## Directions for this task:
Only one stretch of the data below should be repeated: the lines from the line containing "(hv : m.getLsbD" through the line containing "rw [hsize, presentValues_eq, length_valuesBelow]", inclusive, exactly as they are.

^^^^^^^^^^^^^^^^

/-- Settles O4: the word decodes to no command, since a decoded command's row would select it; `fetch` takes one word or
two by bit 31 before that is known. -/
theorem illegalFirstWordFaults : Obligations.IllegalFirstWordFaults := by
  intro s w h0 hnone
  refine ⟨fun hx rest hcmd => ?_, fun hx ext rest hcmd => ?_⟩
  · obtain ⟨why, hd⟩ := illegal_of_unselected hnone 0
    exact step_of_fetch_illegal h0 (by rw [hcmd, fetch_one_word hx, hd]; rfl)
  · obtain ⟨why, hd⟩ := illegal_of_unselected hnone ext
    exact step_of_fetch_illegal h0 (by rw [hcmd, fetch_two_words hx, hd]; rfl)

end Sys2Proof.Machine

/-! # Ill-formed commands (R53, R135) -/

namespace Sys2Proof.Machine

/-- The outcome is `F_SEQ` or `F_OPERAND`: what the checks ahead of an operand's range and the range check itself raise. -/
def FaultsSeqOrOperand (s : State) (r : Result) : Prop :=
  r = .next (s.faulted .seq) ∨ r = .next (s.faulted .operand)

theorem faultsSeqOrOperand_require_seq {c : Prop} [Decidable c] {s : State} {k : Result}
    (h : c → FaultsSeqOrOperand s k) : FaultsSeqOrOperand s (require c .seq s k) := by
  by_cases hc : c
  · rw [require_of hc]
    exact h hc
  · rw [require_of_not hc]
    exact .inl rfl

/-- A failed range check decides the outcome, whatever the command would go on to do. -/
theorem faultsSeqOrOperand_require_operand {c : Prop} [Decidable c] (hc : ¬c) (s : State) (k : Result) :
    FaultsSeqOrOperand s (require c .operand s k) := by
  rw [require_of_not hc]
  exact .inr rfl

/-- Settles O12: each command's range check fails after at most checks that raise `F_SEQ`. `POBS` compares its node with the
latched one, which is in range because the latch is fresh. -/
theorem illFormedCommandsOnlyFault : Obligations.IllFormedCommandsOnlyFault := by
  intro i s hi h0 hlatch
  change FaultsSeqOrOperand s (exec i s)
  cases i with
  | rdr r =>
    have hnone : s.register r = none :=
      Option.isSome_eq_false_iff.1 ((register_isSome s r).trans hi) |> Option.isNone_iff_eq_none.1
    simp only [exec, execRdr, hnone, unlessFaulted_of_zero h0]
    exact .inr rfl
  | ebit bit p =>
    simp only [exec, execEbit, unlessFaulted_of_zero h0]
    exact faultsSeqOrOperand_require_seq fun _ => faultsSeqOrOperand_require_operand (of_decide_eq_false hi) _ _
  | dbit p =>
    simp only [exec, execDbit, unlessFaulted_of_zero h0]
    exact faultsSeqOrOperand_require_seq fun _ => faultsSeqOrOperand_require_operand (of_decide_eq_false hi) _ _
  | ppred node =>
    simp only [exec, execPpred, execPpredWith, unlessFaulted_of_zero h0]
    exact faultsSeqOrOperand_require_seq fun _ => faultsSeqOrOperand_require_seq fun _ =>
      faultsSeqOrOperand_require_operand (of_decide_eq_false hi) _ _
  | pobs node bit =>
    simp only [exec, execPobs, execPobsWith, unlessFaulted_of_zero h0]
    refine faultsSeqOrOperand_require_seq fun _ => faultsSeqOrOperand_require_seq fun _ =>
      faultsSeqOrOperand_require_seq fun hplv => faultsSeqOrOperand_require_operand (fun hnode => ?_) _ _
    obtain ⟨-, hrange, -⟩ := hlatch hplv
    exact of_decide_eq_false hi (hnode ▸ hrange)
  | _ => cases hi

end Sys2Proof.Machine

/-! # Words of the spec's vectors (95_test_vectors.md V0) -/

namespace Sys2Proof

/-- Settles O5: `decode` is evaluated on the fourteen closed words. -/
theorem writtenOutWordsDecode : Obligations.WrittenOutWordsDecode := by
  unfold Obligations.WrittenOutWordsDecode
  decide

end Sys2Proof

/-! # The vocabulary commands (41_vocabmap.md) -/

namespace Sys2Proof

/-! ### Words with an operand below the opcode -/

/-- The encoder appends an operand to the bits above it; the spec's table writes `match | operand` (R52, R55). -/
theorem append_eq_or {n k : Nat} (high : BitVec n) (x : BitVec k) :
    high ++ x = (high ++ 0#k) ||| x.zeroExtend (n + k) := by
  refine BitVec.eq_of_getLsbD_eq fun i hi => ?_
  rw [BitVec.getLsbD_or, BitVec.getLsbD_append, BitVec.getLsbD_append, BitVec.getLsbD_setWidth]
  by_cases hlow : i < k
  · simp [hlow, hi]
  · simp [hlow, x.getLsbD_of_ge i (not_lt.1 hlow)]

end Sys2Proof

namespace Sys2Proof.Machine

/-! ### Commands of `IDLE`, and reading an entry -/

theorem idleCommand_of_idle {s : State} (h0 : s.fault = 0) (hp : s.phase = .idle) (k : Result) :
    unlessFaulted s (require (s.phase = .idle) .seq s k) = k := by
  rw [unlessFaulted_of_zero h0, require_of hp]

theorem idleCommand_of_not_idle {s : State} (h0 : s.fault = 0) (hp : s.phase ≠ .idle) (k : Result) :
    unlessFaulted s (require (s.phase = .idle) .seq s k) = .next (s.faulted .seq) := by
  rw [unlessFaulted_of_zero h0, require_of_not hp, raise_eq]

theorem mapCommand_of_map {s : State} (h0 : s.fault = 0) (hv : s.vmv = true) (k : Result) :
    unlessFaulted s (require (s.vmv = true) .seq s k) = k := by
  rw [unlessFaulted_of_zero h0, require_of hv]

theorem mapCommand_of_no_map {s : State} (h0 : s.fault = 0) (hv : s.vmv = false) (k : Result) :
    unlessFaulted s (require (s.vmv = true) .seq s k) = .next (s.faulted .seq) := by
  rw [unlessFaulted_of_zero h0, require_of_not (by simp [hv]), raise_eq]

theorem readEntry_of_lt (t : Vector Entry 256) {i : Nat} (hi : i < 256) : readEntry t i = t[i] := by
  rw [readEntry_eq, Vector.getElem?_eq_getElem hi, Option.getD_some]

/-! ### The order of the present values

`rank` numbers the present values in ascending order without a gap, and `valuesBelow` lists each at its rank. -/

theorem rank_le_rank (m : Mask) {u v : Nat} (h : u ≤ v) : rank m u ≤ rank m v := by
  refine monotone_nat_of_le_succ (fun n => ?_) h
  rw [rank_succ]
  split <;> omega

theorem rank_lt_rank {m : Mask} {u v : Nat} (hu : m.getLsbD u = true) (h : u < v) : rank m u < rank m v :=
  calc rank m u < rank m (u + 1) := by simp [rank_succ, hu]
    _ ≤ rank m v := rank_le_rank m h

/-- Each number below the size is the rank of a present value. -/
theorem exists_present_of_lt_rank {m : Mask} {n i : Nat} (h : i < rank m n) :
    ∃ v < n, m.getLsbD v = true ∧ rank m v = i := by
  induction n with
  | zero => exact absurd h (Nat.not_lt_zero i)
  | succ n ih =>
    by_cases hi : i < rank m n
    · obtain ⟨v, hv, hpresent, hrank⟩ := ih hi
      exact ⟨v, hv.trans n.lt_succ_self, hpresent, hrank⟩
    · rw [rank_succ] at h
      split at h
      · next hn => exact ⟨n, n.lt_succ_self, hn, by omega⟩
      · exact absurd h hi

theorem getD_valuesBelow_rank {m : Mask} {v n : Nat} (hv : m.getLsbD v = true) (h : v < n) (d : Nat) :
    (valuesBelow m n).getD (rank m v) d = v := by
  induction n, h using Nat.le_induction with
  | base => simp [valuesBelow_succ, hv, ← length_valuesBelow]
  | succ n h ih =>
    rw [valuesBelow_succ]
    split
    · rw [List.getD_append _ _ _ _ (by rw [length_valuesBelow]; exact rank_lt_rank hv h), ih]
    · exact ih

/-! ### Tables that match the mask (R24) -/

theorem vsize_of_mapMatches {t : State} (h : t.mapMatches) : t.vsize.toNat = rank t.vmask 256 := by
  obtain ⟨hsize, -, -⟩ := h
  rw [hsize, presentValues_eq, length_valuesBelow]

^^^^^^^^^^^^^^^^

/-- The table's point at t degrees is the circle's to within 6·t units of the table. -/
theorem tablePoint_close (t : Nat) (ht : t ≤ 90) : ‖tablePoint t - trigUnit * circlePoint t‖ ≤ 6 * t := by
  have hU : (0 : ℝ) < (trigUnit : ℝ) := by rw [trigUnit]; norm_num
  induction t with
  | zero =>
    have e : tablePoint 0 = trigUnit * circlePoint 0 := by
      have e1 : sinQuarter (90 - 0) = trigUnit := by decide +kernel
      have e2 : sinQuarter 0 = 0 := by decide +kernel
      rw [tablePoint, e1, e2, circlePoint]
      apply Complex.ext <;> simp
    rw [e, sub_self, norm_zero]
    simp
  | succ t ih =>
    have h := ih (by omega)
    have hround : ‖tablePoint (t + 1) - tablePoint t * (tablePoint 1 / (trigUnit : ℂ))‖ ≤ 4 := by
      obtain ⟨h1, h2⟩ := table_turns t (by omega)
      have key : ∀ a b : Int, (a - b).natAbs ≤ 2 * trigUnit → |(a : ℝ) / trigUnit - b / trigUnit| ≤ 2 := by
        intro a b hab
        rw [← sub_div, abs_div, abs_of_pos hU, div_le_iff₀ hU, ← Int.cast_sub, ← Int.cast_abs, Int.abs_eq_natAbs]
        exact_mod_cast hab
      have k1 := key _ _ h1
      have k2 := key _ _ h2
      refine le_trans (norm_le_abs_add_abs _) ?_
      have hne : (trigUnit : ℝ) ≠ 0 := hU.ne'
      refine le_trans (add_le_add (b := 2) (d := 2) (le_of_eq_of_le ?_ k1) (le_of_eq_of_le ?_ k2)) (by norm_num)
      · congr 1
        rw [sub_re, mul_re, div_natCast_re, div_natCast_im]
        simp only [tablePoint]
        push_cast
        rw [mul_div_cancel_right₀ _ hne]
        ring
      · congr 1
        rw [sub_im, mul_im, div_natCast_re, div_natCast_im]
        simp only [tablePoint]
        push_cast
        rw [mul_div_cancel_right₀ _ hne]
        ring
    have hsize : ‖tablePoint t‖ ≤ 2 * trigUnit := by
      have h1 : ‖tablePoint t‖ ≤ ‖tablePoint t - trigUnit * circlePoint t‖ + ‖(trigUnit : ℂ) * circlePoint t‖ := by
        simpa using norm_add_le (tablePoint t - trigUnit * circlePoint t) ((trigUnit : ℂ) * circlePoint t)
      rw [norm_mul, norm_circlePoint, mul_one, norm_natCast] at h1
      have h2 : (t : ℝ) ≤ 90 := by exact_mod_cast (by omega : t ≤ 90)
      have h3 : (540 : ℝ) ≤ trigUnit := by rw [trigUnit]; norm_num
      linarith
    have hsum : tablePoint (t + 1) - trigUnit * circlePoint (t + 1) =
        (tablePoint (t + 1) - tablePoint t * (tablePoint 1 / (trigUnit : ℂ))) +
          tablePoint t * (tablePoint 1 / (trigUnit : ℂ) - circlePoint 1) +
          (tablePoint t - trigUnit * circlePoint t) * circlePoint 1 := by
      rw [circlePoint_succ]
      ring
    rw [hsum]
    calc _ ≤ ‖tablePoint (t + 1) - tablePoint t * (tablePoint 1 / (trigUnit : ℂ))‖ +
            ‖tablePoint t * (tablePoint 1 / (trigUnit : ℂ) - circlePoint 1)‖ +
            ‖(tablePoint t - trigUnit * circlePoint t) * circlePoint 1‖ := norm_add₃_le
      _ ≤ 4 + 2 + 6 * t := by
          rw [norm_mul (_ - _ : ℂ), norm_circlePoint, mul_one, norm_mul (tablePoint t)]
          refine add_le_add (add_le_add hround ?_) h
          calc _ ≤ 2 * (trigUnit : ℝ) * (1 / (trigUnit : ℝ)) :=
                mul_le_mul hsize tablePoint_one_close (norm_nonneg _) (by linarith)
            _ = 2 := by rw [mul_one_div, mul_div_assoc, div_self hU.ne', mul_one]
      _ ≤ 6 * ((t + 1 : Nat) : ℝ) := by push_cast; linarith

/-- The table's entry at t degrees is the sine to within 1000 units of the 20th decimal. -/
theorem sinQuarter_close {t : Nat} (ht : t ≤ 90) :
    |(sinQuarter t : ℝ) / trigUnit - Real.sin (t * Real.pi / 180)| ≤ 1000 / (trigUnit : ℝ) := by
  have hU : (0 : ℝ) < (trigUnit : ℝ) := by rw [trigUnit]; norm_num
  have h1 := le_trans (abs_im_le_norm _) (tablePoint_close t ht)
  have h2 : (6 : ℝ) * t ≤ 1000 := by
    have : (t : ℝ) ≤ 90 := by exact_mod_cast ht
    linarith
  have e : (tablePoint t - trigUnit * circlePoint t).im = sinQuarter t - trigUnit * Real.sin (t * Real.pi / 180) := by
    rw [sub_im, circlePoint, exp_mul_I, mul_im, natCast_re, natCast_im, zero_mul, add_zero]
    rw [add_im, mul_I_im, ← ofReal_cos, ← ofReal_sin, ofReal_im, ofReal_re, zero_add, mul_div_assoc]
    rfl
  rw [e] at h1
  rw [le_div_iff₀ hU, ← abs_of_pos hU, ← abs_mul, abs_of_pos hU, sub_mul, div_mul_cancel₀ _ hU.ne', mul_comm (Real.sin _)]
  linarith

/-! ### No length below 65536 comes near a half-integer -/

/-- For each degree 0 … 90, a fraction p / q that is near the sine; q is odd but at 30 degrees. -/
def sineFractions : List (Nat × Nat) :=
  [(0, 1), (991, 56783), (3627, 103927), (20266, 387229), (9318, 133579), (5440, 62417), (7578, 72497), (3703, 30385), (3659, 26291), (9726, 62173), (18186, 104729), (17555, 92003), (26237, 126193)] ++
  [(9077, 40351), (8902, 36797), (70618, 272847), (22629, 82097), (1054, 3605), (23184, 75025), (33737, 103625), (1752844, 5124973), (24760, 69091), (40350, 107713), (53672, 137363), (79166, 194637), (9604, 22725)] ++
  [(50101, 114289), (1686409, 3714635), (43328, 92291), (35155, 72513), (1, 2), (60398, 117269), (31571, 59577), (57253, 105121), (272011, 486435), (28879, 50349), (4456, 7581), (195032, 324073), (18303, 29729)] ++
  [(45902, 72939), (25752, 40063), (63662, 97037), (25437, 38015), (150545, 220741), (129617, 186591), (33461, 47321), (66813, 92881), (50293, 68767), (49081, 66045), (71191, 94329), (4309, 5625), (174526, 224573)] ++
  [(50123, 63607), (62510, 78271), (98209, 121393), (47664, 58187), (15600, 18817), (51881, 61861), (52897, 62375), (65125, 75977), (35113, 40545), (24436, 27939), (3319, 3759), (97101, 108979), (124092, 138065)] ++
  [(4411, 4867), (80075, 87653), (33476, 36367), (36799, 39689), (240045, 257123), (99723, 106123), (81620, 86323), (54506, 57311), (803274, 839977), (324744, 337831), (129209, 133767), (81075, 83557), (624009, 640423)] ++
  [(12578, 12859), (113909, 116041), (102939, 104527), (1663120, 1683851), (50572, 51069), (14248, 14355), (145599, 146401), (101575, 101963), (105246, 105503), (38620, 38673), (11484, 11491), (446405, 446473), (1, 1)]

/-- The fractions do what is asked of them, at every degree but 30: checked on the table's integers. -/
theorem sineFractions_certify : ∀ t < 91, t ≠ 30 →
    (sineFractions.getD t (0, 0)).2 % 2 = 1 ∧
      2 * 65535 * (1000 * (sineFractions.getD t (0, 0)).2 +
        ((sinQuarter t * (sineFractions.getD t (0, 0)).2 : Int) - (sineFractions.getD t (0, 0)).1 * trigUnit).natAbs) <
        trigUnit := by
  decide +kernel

^^^^^^^^^^^^^^^^

## Exercise answer:
theorem getD_valuesBelow_rank {m : Mask} {v n : Nat} (hv : m.getLsbD v = true) (h : v < n) (d : Nat) :
    (valuesBelow m n).getD (rank m v) d = v := by
  induction n, h using Nat.le_induction with
  | base => simp [valuesBelow_succ, hv, ← length_valuesBelow]
  | succ n h ih =>
    rw [valuesBelow_succ]
    split
    · rw [List.getD_append _ _ _ _ (by rw [length_valuesBelow]; exact rank_lt_rank hv h), ih]
    · exact ih

/-! ### Tables that match the mask (R24) -/

theorem vsize_of_mapMatches {t : State} (h : t.mapMatches) : t.vsize.toNat = rank t.vmask 256 := by
  obtain ⟨hsize, -, -⟩ := h
  rw [hsize, presentValues_eq, length_valuesBelow]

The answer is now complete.